12 min readMike ThriftMike Thrift
Section 170(h) Conservation Easements: 40% Penalties, the 2.5x Partnership Limit, and the 6% Court Allowance Rate

Two promoters of conservation easement tax shelters are now serving federal prison sentences of 25 and 23 years for orchestrating roughly $1.3 billion in fraudulent deductions. The Tax Court, in dozens of opinions, has used phrases like "ludicrous," "wholly implausible," and "firmly planted somewhere in the realm of fantasy" to describe the appraisals. And on average, when these cases go to trial, the court allows only about 6% of the deduction the partnership originally claimed — while tacking on a 40% gross valuation misstatement penalty plus interest.

Yet the underlying tax incentive — a deduction under Internal Revenue Code Section 170(h) for permanently restricting the development of land — remains one of the most powerful tools in conservation philanthropy. Family farmers, ranchers, historic property owners, and legitimate land trusts use it every year to protect open space, watersheds, and historic façades while reducing their income tax. The problem is not the statute. The problem is the way a small number of promoters retrofitted it into a retail tax shelter.

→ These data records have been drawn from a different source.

/-! ### Starts, rows and triggers (R47, R48, R51, R52) -/

/-- A player sets one channel of a row: the channel joins the waiting set unless its fade ends at once. -/
def setEntryFade (p : Fin 4) (fade : Nat) (s : State) (e : Nat × Nat) : State :=
  if h : e.1 < 24 then
    let r := startFade ⟨e.1, h⟩ e.2 fade s
    if r.2 then r.1 else r.1.modPlayer p fun x => { x with waiting := x.waiting ++ [e.1] }
  else s

/-- A starting player takes one channel of its scene and sets it; a channel of the beacon is left out
(R48 step 2). -/
def startEntry (p : Fin 4) (fade : Nat) (s : State) (e : Nat × Nat) : State :=
  if h : e.1 < 24 then
    if s.chan[e.1].owner = .beacon then s
    else
      let s1 := takeFrom ⟨e.1, h⟩ (.player p) s
      setEntryFade p fade (s1.modPlayer p fun x => { x with active := x.active ++ [e.1] }) e
  else s

/-- A start of a slot on an IDLE player (R48). A start of an empty slot leaves the repeats done as the last run
left them, and PLAYER_DONE carries them (the model's choice, log 65). -/
def startOn (p : Fin 4) (slot : Nat) (src : TrigSource) (s : State) : State :=
  match s.sceneAt slot with
  | none => toIdle p .empty (s.modPlayer p fun x => { x with source := src })
  | some r =>
    let s1 := s.modPlayer p fun x =>
      { x with scene := some slot, source := src, step := 0, repeats := 0, endFade := false }
    let s2 := (r.chans.zip (r.rows.getD 0 [])).foldl (startEntry p r.fade) s1
    if (s2.player p).active.isEmpty then toIdle p .superseded s2
    else
      let s3 := s2.modPlayer p fun x => { x with state := .fading }
      judgePlayer p (notice .playerStarted p
        [slot, value2 src.pair, (s3.player p).active.length] s3)

/-- The level of a channel in a row of its scene. -/
def SceneRec.levelOf (r : SceneRec) (row n : Nat) : Nat := (r.rows.getD row []).getD (r.chans.idxOf n) 0

/-- A player fades its active entry set: each channel to its level, then completion is judged (R49, R51,
R52). The channels are set in list order at every row and end fade, as R48 says of the start (log 42). -/
def fadeRow (p : Fin 4) (fade : Nat) (level : Nat → Nat) (s : State) : State :=
  let x := s.player p
  let s1 := s.setPlayer p { x with state := .fading, waiting := [], dwell := none }
  judgePlayer p ((x.active.map fun n => (n, level n)).foldl (setEntryFade p fade) s1)

/-- The end behaviour of a SEQUENCE (R52). -/
def applyEnd (p : Fin 4) (r : SceneRec) (s : State) : State :=
  match r.endB with
  | .holdLast => toIdle p .completed s
  | .toFirst => fadeRow p r.fade (r.levelOf 0) (s.modPlayer p fun x => { x with step := 0, endFade := true })
  | .allOff => fadeRow p r.fade (fun _ => 0) (s.modPlayer p fun x => { x with endFade := true })
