-- ==== Sys2Proof/Machine/Bindings.lean ====
section
/-! DEFINITION. The Binding block (09_bindings_and_indicators.md): matching, the event list, the actions, the
binding table and the indicator table. -/

namespace Sys2Proof.Machine

/-! ### Matching (R171, R172) -/

/-- The key number value of a key event: 16 * (address - 1) + key (R171). -/
def keyNumber (address key : Nat) : Nat := 16 * (address - 1) + key

/-- Two numbers agree in every bit that is set in a mask. -/
def agree (mask a b : Nat) : Bool := (a ^^^ b) &&& mask == 0

/-- A binding matches an event: its source, its kind or code, and its masks and filter (R171, R172). -/
def Binding.matchesEvent (b : Binding) (e : Event) : Bool :=
  b.enabled && match e with
  | .key a k kind => !b.event && b.kind == codeIn keyKinds kind && agree b.match2 (keyNumber a k) b.match1
  | .internal code sub v =>
    b.event && b.kind == codeIn evCodes code && agree (b.match1 / 256) sub (b.match1 % 256) &&
      (b.match2 % 256 == 255 || v == some (b.match2 % 256))

/-- The lowest-numbered enabled binding that matches (R173). -/
def State.matching (s : State) (e : Event) : Option (Fin 64) :=
  (List.finRange 64).find? fun i => s.cfg.bindings[i].matchesEvent e

/-- An event as two notice values: 256 * source plus the key kind or event code; the key number value or the
subject index (R213). -/
def eventValues : Event → List Int
  | .key a k kind => [(codeIn keyKinds kind : Int), keyNumber a k]
  | .internal code sub _ => [256 + (codeIn evCodes code : Int), sub]

/-! ### The event lists (R173, R180) -/

/-- The place of an event that joins the event list: one deeper than the event acted on, with the binding that
acts; between two actions depth 0 (R173). -/
def queuedAs (acting : Option (Nat × Nat)) (e : Event) : Queued :=
  match acting with
  | none => ⟨e, 0, 0⟩
  | some a => ⟨e, a.1 + 1, a.2⟩

/-- An event offered while an action is being carried out joins the event list at its tail; one that finds the
list full is dropped and counted (R173). So does an event that a sequence raises between two events of the
list (log 56). -/
def enqueue : Offer := fun e s =>
  if s.bind.events.length < 16 then
    { s with bind := { s.bind with events := s.bind.events ++ [queuedAs s.bind.acting e] } }
  else { s with bind := { s.bind with dropped := min 65535 (s.bind.dropped + 1) } }

/-- An event offered in STARTING joins the start-up list (R173). -/
def enqueueStartUp (e : Event) (s : State) : State :=
  if s.bind.startUp.length < 32 then
    { s with bind := { s.bind with startUp := s.bind.startUp ++ [e] } }
  else { s with bind := { s.bind with droppedStartUp := min 65535 (s.bind.droppedStartUp + 1) } }

/-- EVENTS_DROPPED for the event list, given when it is found empty after drops (R180). -/
def reportDropped (s : State) : State :=
  if s.bind.events = [] ∧ s.bind.dropped ≠ 0 then
    notice .eventsDropped 0 [s.bind.dropped] { s with bind := { s.bind with dropped := 0 } }
  else s

/-- The same for the start-up list. -/
def reportDroppedStartUp (s : State) : State :=
  if s.bind.startUp = [] ∧ s.bind.droppedStartUp ≠ 0 then
    notice .eventsDropped 1 [s.bind.droppedStartUp] { s with bind := { s.bind with droppedStartUp := 0 } }
  else s

/-! ### Actions (R175 to R179) -/

/-- The stop of SCENE_STOP and PLAYER_STOP: FINISH 0, ABORT 1. -/
def stopPlayer (p : Fin 4) (kind : Nat) (s : State) : State :=
  if kind = 0 then stopFinish p s else stopAbort p s

/-- SCENE_START: BUSY with IGNORE on a busy player, taken otherwise (R175). -/
def actSceneStart (i : Fin 64) (b : Binding) (s : State) : StartRes × State :=
  if h : b.p1 < 4 then
    let p : Fin 4 := ⟨b.p1, h⟩
    if (s.player p).state ≠ .idle ∧ b.busy = .ignore then (.refused .busy 0, s)
    else (.done, settlePlayers enqueue
      (trigger p b.p2.toNat b.busy (if b.event then .eventBinding i else .keyBinding i) s))
  else (.refused .outOfRange 0, s)

/-- SCENE_STOP (R175). -/
def actSceneStop (b : Binding) (s : State) : StartRes × State :=
  if h : b.p1 < 4 then (.done, settlePlayers enqueue (stopPlayer ⟨b.p1, h⟩ b.p2.toNat s))
  else (.refused .outOfRange 0, s)

/-- A channel action with the target found from the present level; IN_USE on the beacon (R176). -/
def actChannel (b : Binding) (target : Nat → Nat) (s : State) : StartRes × State :=
  if h : b.p1 < 24 then
    let i : Fin 24 := ⟨b.p1, h⟩
    if s.chan[i].owner = .beacon then (.refused .inUse 0, s)
    else (.done, settlePlayers enqueue (setByParty i .binding (target s.chan[i].level) b.p3 s))
  else (.refused .outOfRange 0, s)

/-- CHANNEL_STEP's target: the level plus the step, held within 0..1000 (R176). -/
def stepTarget (step : Int) (level : Nat) : Nat := (max 0 (min 1000 ((level : Int) + step))).toNat

/-- The axis that a binding names. -/
def axisOf (n : Nat) : AxisId := if n = 0 then .platform else .hatch

/-- The sequence kind that a binding or a request names. -/
def seqKindOf (n : Nat) : SeqKind := if n = 0 then .garageOpen else .garageClose

/-- The direction of a WINDLASS_HOLD. -/
def holdKindOf (n : Nat) : HoldKind := holdKinds.getD n .up

/-- A hold action: the hold check, then the start at the owning block; made by KEY bindings alone (R177). -/
def actHold (e : Event) (start : Nat → Nat → State → StartRes × State) (s : State) : StartRes × State :=
  match e with
  | .internal _ _ _ => (.refused .outOfRange 0, s)
  | .key a k _ =>
    match panelOf a with
    | none => (.refused .outOfRange 0, s)
    | some p =>
      match holdCheck p s with
      | some c => (.refused c 0, s)
      | none => start a k s

/-- An automatic action: refused with NOT_PERMITTED and detail 255 while AUTO_FROM_PANELS is clear (R178). -/
def actAuto (start : State → StartRes × State) (s : State) : StartRes × State :=
  if s.cfg.panels.autoFromPanels then start s else (.refused .notPermitted 255, s)

/-- WINDLASS_AUTO's run: LOWER_TO 0 with its target count, or HOIST_HOME 1 (R178). -/
def autoRun (b : Binding) : Run := if b.p1 = 0 then .lowerTo b.p2.toNat else .hoistHome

This guide walks through what a legitimate Section 170(h) deduction actually requires, why the syndicated version of the structure became a target of enforcement, what changed under the SECURE 2.0 Act, and the very specific paperwork and red flags every donor and adviser needs to understand in 2026.

What a Section 170(h) Deduction Actually Buys

A conservation easement is a legally binding restriction recorded against the deed to a piece of real property. The landowner keeps the land. The qualified organization that accepts the easement — typically a land trust or government agency — gets the perpetual right to enforce the restriction.

Under Section 170(h), a donor can claim a charitable contribution deduction equal to the diminution in fair market value caused by the easement. If your 200-acre farm is worth $4 million unrestricted but only $1.5 million after the easement bars subdivision, your deduction is $2.5 million.

To qualify, a contribution must satisfy three pillars:

1. A Qualified Real Property Interest

The donor must contribute either the entire interest (minus retained mineral rights), a remainder interest, or — most commonly — a perpetual restriction on the use of the property. The restriction must be granted "in perpetuity" and run with the land. A 30-year or 50-year restriction is not enough. State law re-recording requirements (some states require renewal every 30 years just to keep the recording active) do not, by themselves, defeat perpetuity.

2. A Qualified Organization

The donee must be a public charity, governmental unit, or a supporting organization controlled by one of those. It must also have both a commitment to protect the conservation purpose and the resources to enforce the restriction. Land trusts accredited by the Land Trust Alliance generally clear this bar, but a donee that is brand new, undercapitalized, or has no monitoring program is a problem.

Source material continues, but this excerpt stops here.